The distribution of the common HLA alleles among the donors for these CTL lines was predominantly within the distribution of HLA allele frequencies represented in the caucasian and black populations, except for HLA A0201 and B0702, which were over represented ( 33% vs 25% and 21% vs 8.7% respectively). In 54% of the CTL lines, the immunodominant T-cell responses were restricted by HLA A0201 (25%), B0702 (21%) and B 3501-11(8%), and in the remaining 50%, the responses were restricted by other HLA class-I alleles, while only 16/119 lines (13%) were restricted by HLA class-II alleles.

All 25 donors inheriting HLA B0702 (25/25) demonstrated HLA B0702 restricted CMV CTL responses, while 30/39 (77%) donors inheriting HLA A0201 and 9/19 (47%) donors inheriting HLA B3501-11 demonstrated HLA A0201 and B3501-11 restricted CMV CTL responses. Among all 9 donors co-inheriting HLA A0201 and B 0702, the immunodominant T-cell response was restricted by B0702. Among 12 donors co-inheriting A0201 and B 4401-04, 11/12 (91.6%) demonstrated immunodominant CMV CTL responses restricted by A0201; 1 donor also co-inherited HLA B0702 whose response was restricted by B0702. Therefore, an immunodominance hierarchy for HLA class-I alleles presenting the dominant CMVpp65 epitope was evident through this analysis among these 119 donors and was as follows: B 0702, A0201, B3501-11, A2601, B44, B40, B4201, A0101, B 1801. Strikingly, only 1 of 119 donors demonstrated T-cell responses restricted by A1101; a commonly inherited HLA class –I allele.

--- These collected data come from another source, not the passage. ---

-- ==== Sys2Proof/Machine/Boot.lean ====
section
/-! DEFINITION. Boot (R494-R504): trims, firmware, configuration, time base and the application of the configuration; and
the ends of what the local host port and the peripheral masters do on their own (R516-R518, R528). -/

namespace Sys2Proof.Machine

/-! ### Trims and the order of the banks (R494, R495) -/

/-- Boot stands at step `b` and runs (R493). -/
def Main.bootAt (m : Main) (b : BootStep) : Bool := !m.sup.coreHeld && !m.sup.straps.test && m.sup.boot == b

/-- The try count of a bank. -/
def Main.tries (m : Main) : Bank → Nat
  | .bankA => m.sup.tryA
  | .bankB => m.sup.tryB

/-- Set the try count of a bank. -/
def Main.setTries (m : Main) (b : Bank) (n : Nat) : Main :=
  match b with
  | .bankA => { m with sup := { m.sup with tryA := n } }
  | .bankB => { m with sup := { m.sup with tryB := n } }

/-- R494: the banks with a good record, highest GEN first or reversed by the strap, then the others, A before B. -/
def Main.bankOrder (m : Main) : List Bank :=
  let good := m.goodBanks
  (if m.sup.straps.bootBank then good.reverse else good) ++ [Bank.bankA, Bank.bankB].filter (fun b => !good.contains b)

/-- R494: a first bank that has three times failed to reach the lock gives way: the order, and whether ROLLBACK is set. -/
def Main.bootOrder (m : Main) : List Bank × Bool :=
  match m.bankOrder with
  | b :: c :: r => if 3 ≤ m.tries b then (c :: b :: r, true) else (b :: c :: r, false)
  | l => (l, false)

/-- TRIMS_LOADED (R494, R495): the read that passed, 1 to 3, or HALT_TRIM. -/
def Main.trims (m : Main) (goodRead : Nat) : Main :=
  let m := if goodRead = 1 then m else m.orObj (rsAddr O.RS_FLAGS) 8
  if 1 ≤ goodRead ∧ goodRead ≤ 3 then
    let m := m.readRecords
    let o := m.bootOrder
    let m := if o.2 then m.orObj (rsAddr O.RS_FLAGS) 2 else m
    -- R152: bypass ends
    { m with sup := { m.sup with boot := .firmware, bypass := false, order := o.1 }, line := { m.line with cut := [0, 1] } }
  else { m with sup := { m.sup with boot := .haltTrim } }

/-- TRIMS_LOADED (R495). -/
def execTrimsLoaded (goodRead : Nat) (s : State) : Answered :=
  s.onMain (fun m => if m.bootAt .trims then m.trims goodRead else m)

/-! ### Firmware and configuration (R494, R497, R501, R502, R506) -/

/-- FIRMWARE_VERIFIED (R494, R506): the bank in turn is booted, or the next is tried; with none left, RECOVERY. -/
def Main.firmwareStep (m : Main) : Main :=
  match m.sup.order with
  | [] => { m with sup := { m.sup with boot := .recovery } }
  | b :: rest =>
    if fwWhy (m.bank b).fw m.sup.secVer = 0 then
      let m := (m.modBank b (fun x => { x with fwGood := true })).setTries b (m.tries b + 1)
      { m with sup := { m.sup with
        boot := .config, fwBank := some b, fw := (m.bank b).fw, gen := if m.bankGood b then (m.bank b).gen else 0 } }
    else
      let m := m.orObj (rsAddr O.RS_FLAGS) 4
      { m with sup := { m.sup with order := rest, boot := if rest.isEmpty then .recovery else .firmware } }

/-- FIRMWARE_VERIFIED (R494). -/
def execFirmwareVerified (s : State) : Answered :=
  s.onMain (fun m => if m.bootAt .firmware then m.firmwareStep else m)

/-- CONFIG_VERIFIED (R494, R502): the image of the bank booted is used, or the defaults, and why. -/
def Main.configStep (m : Main) : Main :=
  match m.sup.fwBank with
  | none => m
  | some b =>
    let ws := (m.bank b).cfg
    let why := imgWhy ws (fwRelease m.firmware)
    let m := m.modBank b (fun x => { x with cfgGood := imgCheckOk ws })
    let m := (m.setObj (cfAddr 0 O.CF_DEFAULTED) (b2n (why != 0))).setObj (cfAddr 0 O.CF_DEFAULT_WHY) why
    { m with sup := { m.sup with boot := .timebase, image := if why = 0 then some ws else none } }

/-- CONFIG_VERIFIED (R502). -/
def execConfigVerified (s : State) : Answered :=
  s.onMain (fun m => if m.bootAt .config then m.configStep else m)

/-- The entries of the image that is used. -/
def Main.imageEntries (m : Main) : List (Nat × List Word) :=
  match m.sup.image with | some ws => (imgEntries ws).getD [] | none => []

/-- NT_REF_SEL of the image that is used, or its default: the latest entry that R503 accepts. -/
def Main.refSel (m : Main) : Nat :=
  m.imageEntries.foldl (fun r e => match e with
    | (a, [w]) => if a = ntAddr 0 O.NT_REF_SEL ∧ w.toNat ≤ 1 then w.toNat else r
    | _ => r) 0

/-- TIME_BASE_START (R158, R494, R558): the reference is chosen, and A, the epoch word and the frame counter run from 0. -/
def execTimeBaseStart (xrefValid : Bool) (s : State) : Answered :=
  s.onMain (fun m =>
    if m.bootAt .timebase then
      { m with tb := { running := true, refUsed := if m.refSel = 1 ∧ xrefValid then 1 else 0 }
               fab := { m.fab with frame := 0, slotNo := 0 }
               sup := { m.sup with boot := .apply } }
    else m)

/-! ### Application (R141, R503, R504) -/

/-- R503: what refuses an entry: checks 1, 5, 6 and 7 of R92, the state checks, and an object that is not stored. -/
def Main.entryRefused (m : Main) (a : Nat) (ws : List Word) : Bool :=
  match info? a with
  | none => true
  | some o => match parseWrite a o false (bytesOfWords ws) with
    | none => true
    | some d => !o.stored || (m.writeRefusal a d).isSome

/-- The effect of an entry: that of a write by a service session; an object that would need the ledger takes its value. -/
def Main.entryApply (m : Main) (a : Nat) (ws : List Word) : Main :=
  match info? a with
  | none => m
  | some o => match parseWrite a o false (bytesOfWords ws) with
    | none => m
    | some d =>
      if o.ty != .domain && (m.changesLoad a d.value || a == O.DV_BRIM) then
        (m.applyChange (.objWrite a d.value)).afterCommit (.objWrite a d.value)
      else (m.writeEffect 8 a d (some (noKey 8))).1

/-- One entry (R503): applied, or counted as rejected. -/
def Main.applyEntry (m : Main) (e : Nat × List Word) : Main :=
  if m.entryRefused e.1 e.2 then
    let m := if m.obj (cfAddr 0 O.CF_LOAD_REJECTS) = 0 then m.setObj (cfAddr 0 O.CF_LOAD_FIRST) e.1 else m
    m.inc (cfAddr 0 O.CF_LOAD_REJECTS)
  else m.entryApply e.1 e.2

/-- A mode of a feedback port that the image sets takes effect at once: every axis is in OFF (R272). -/
def Main.portsApply (m : Main) : Main := forEach axes (fun p m => m.fbModeApply p) m

/-- R504: the protection table, HS_SVC_MASK with bit 8 set, and the lock, in one update; defaults of R89 without an
image. -/
def Main.protect (m : Main) : Main :=
  match m.sup.image with
  | some ws => { m with prot := imgProt ws, svcMask := fld (ws.getD 4 0) 15 0 ||| 0x100, locked := true }
  | none => { m with prot := [], svcMask := 0x100, locked := true }

/-- R141: a fixed node address takes effect at boot, unless boot has set CF_DEFAULTED. -/
def Main.fixedAddress (m : Main) : Main :=
  if m.sup.straps.addrMode && !m.objB (cfAddr 0 O.CF_DEFAULTED) then
    (m.setObj (ntAddr 0 O.NT_NODE_ADDR) (m.obj (ntAddr 0 O.NT_ADDR_CFG))).setObj (ntAddr 0 O.NT_ADDR_VALID) 1
  else m

/-- CONFIG_APPLIED (R494, R503, R504): the entries in image order, PROTECTION_LOCK, the try count of the bank cleared, and
RUN. -/
def Main.applyConfig (m : Main) (bootUs : Nat) : Main :=
  -- R497 refuses writes until the lock, but not those of boot itself
  let m := m.imageEntries.foldl (fun m e => m.applyEntry e) { m with locked := true }
  let m := m.portsApply
  let m := if m.chainsOf.isEmpty then m else m.mapChanged (placeAll [] m.chainsOf)
  let m := m.protect.fixedAddress
  let m := match m.sup.fwBank with | some b => m.setTries b 0 | none => m
  { m with sup := { m.sup with boot := .run } }.setObj (rsAddr O.RS_BOOT_TIME) (bootUs % 2 ^ 36)

/-- CONFIG_APPLIED (R503). -/
def execConfigApplied (bootUs : Nat) (s : State) : Answered :=
  s.onMain (fun m => if m.bootAt .apply then m.applyConfig bootUs else m)

/-! ### The local host port (R513, R516-R518) -/

/-- The port takes frames: it is enabled, the lock is set, and its mitten is open (R512, R525, R526). -/
def Main.portOpen (m : Main) : Bool := m.hears 9 false

/-- A frame begins: its mode is noted, and it shows the reply fixed at the fall of its select (R513, R520). -/
def Main.hostFrame (m : Main) (mode3 : Bool) : Main :=
  let shown := m.host.present
  let m := { m with host := { m.host with refusal := none } }
  ((m.setObj O.DV_LP_MODE (if mode3 then 3 else 0)).inc O.DV_LP_FRAMES).presents shown

/-- NULL_FRAME (R516, R523): no request; the reply held stays, and S9 has been heard. -/
def execNullFrame (mode3 : Bool) (s : State) : Answered :=
  s.onMain (fun m => if m.portOpen then (m.hostFrame mode3).touch 9 else m.portMute)

/-- R515: the length D of a request's data by its command; none where the command is not defined. -/
def hostDataLen (cmd len : Nat) : Option Nat :=
  match cmd with
  | 1 => some 0 | 2 => some len | 4 => some 0 | 5 => some 0 | 6 => some 5 | 7 => some len | 8 => some 0
  | _ => none

/-- R518: the tests of a frame that is no null frame, in their order: the code of the refusal, 0 where it passes. -/
def hostFrameCode (b : List Byte) : Nat :=
  let cmd := (b.getD 0 0).toNat
  let len := natOfBytes ((b.drop 5).take 2)
  let d := (hostDataLen cmd len).getD 0
  if b.length < 7 ∨ 4096 < len then aFrame
  else if b.length < 9 + d then aFrame
  else if natOfBytes ((b.drop (7 + d)).take 2) ≠ check16 (b.take (7 + d)) then aCheck
  else if (hostDataLen cmd len).isNone then aBadCommand
  else 0

/-- The refusal of a frame (R517, R518), counted and kept for the next frame; a frame whose check holds has been heard
(R523). -/
def Main.refuseFrame (m : Main) (code : Nat) (b : List Byte) : Main :=
  let m := if code = aFrame then m.inc O.DV_LP_FRAME_ERR else if code = aCheck then m.inc O.DV_LP_CHECK_ERR else m.touch 9
  m.hostRefuse code (b.getD 1 0).toNat

/-- HOST_FRAME_REFUSED (R516, R518): the tests of R518 over the frame's whole bytes. A null frame refuses nothing, and a
frame that passes every test is a request, which has a command of its own. -/
def execHostFrameRefused (mode3 : Bool) (bytes : List Byte) (s : State) : Answered :=
  s.onMain (fun m =>
    if !m.portOpen then m.portMute
    else if bytes.headD 0 = 0 then (m.hostFrame mode3).touch 9
    else match hostFrameCode bytes with
      | 0 => m
      | c =>
        let r := m.hostFrame mode3
        { r.refuseFrame c bytes with out := r.out })

/-! ### Peripheral serial masters (R528) -/

/-- The shortest time from the write of PSn_XFER to the release of the select (R528). -/
def Main.psTime (m : Main) (n : Nat) : Nat :=
  4000 * (m.obj (psAddr n O.PSn_CS_LEAD) + m.obj (psAddr n O.PSn_CS_LAG)) + 8 * (m.psm n).tx.length * m.psPeriod n

/-- PS_TRANSFER_END (R528): the select is released, PSn_RX holds as many bytes as were sent, and the write is answered. The
operand holds what came on PSn_MISO, eight bits a byte in the order of time; the bytes that went out on PSn_MOSI are shown in
the same way. -/
def execPsTransferEnd (n : Fin 2) (rx : List Byte) (s : State) : Answered :=
  s.onMain (fun m =>
    let p := m.psm n
    if !p.busy || decide (m.now < p.startT + m.psTime n) then m
    else
      let lsb := m.objB (psAddr n O.PSn_LSB_FIRST)
      let m := m.psAnswer n 0
      let m := { m with out := { m.out with frame := some (4 + n, wireBytes lsb p.tx) } }
      m.modPs n (fun _ => { tx := p.tx, rx := wireBytes lsb ((List.range p.tx.length).map (fun k => rx.getD k 0)) }))

end Sys2Proof.Machine
end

In a series of 239 consecutive HLA matched related or unrelated transplants (MUD) and 137 HLA mismatched unrelated (MMUD) transplants, and 100 cord blood transplants conducted at our center, in 86%, 89% and 80% of the cases respectively, we could identify a CMV CTL line restricted by a shared HLA allele and matched at 2-3 alleles within this GMP grade CTL bank that would be immediately available for treatment of CMV infection. Appropriately restricted CMV CTLs would only be available in 60-70% of MMUD transplant and none of the cord blood transplants without this approach. This CMV CTL bank therefore represents a readily available clinical reagent for the treatment of resistant CMV infections developing in post transplant patients. The characterization of the CTLs has also enabled the further elucidation of immunodominant CMVpp65 epitopes and hierarchies. Since we have previously shown that CMV CTLs can be generated against subdominant epitopes presented by both common HLA alleles as well as less prevalent HLA alleles using a panel of artificial antigen presenting cells (AAPCs), expansion of this bank using T-cell sensitized against CMVpp65 presented on such AAPCs should broaden the applicability of this bank to all HSCT recipients.